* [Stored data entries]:
▶

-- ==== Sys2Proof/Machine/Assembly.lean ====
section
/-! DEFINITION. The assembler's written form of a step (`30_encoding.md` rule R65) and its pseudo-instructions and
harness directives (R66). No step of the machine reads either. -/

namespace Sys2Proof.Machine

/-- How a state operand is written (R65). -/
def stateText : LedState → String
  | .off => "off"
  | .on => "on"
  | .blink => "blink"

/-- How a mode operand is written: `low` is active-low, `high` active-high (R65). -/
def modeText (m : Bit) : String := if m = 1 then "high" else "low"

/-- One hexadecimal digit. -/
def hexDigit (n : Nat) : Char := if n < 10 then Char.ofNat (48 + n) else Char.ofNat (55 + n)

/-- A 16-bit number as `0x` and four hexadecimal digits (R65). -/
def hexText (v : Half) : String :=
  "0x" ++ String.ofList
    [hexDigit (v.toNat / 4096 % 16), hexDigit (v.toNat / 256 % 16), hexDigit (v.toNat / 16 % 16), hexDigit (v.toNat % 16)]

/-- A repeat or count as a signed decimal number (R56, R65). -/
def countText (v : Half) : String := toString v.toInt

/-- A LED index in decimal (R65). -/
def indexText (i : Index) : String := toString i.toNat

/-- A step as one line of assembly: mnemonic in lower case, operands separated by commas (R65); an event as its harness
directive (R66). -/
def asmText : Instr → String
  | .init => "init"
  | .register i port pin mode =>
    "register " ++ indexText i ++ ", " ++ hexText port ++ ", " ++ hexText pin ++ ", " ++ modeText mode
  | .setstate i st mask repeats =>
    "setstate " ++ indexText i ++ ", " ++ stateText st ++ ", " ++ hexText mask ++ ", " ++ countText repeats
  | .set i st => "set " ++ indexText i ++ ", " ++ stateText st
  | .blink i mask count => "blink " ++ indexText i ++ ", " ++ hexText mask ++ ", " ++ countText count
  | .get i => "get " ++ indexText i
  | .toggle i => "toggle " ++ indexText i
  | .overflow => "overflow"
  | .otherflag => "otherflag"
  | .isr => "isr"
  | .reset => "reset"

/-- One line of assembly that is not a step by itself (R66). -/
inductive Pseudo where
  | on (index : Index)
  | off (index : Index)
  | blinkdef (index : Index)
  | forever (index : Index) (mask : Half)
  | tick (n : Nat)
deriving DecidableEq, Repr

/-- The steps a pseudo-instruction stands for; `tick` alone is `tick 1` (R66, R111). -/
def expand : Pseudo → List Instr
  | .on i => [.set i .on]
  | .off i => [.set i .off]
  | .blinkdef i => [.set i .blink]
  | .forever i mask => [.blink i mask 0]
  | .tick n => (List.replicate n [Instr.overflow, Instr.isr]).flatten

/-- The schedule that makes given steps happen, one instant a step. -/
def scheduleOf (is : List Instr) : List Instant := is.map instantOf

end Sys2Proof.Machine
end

◀

Output the records above in their entirety, exactly.

* [SOLUTION BELOW]:
-- ==== Sys2Proof/Machine/Assembly.lean ====
section
/-! DEFINITION. The assembler's written form of a step (`30_encoding.md` rule R65) and its pseudo-instructions and
harness directives (R66). No step of the machine reads either. -/

namespace Sys2Proof.Machine

/-- How a state operand is written (R65). -/
def stateText : LedState → String
  | .off => "off"
  | .on => "on"
  | .blink => "blink"

/-- How a mode operand is written: `low` is active-low, `high` active-high (R65). -/
def modeText (m : Bit) : String := if m = 1 then "high" else "low"

/-- One hexadecimal digit. -/
def hexDigit (n : Nat) : Char := if n < 10 then Char.ofNat (48 + n) else Char.ofNat (55 + n)

/-- A 16-bit number as `0x` and four hexadecimal digits (R65). -/
def hexText (v : Half) : String :=
  "0x" ++ String.ofList
    [hexDigit (v.toNat / 4096 % 16), hexDigit (v.toNat / 256 % 16), hexDigit (v.toNat / 16 % 16), hexDigit (v.toNat % 16)]

/-- A repeat or count as a signed decimal number (R56, R65). -/
def countText (v : Half) : String := toString v.toInt

/-- A LED index in decimal (R65). -/
def indexText (i : Index) : String := toString i.toNat

/-- A step as one line of assembly: mnemonic in lower case, operands separated by commas (R65); an event as its harness
directive (R66). -/
def asmText : Instr → String
  | .init => "init"
  | .register i port pin mode =>
    "register " ++ indexText i ++ ", " ++ hexText port ++ ", " ++ hexText pin ++ ", " ++ modeText mode
  | .setstate i st mask repeats =>
    "setstate " ++ indexText i ++ ", " ++ stateText st ++ ", " ++ hexText mask ++ ", " ++ countText repeats
  | .set i st => "set " ++ indexText i ++ ", " ++ stateText st
  | .blink i mask count => "blink " ++ indexText i ++ ", " ++ hexText mask ++ ", " ++ countText count
  | .get i => "get " ++ indexText i
  | .toggle i => "toggle " ++ indexText i
  | .overflow => "overflow"
  | .otherflag => "otherflag"
  | .isr => "isr"
  | .reset => "reset"

/-- One line of assembly that is not a step by itself (R66). -/
inductive Pseudo where
  | on (index : Index)
  | off (index : Index)
  | blinkdef (index : Index)
  | forever (index : Index) (mask : Half)
  | tick (n : Nat)
deriving DecidableEq, Repr

/-- The steps a pseudo-instruction stands for; `tick` alone is `tick 1` (R66, R111). -/
def expand : Pseudo → List Instr
  | .on i => [.set i .on]
  | .off i => [.set i .off]
  | .blinkdef i => [.set i .blink]
  | .forever i mask => [.blink i mask 0]
  | .tick n => (List.replicate n [Instr.overflow, Instr.isr]).flatten

/-- The schedule that makes given steps happen, one instant a step. -/
def scheduleOf (is : List Instr) : List Instant := is.map instantOf

end Sys2Proof.Machine
end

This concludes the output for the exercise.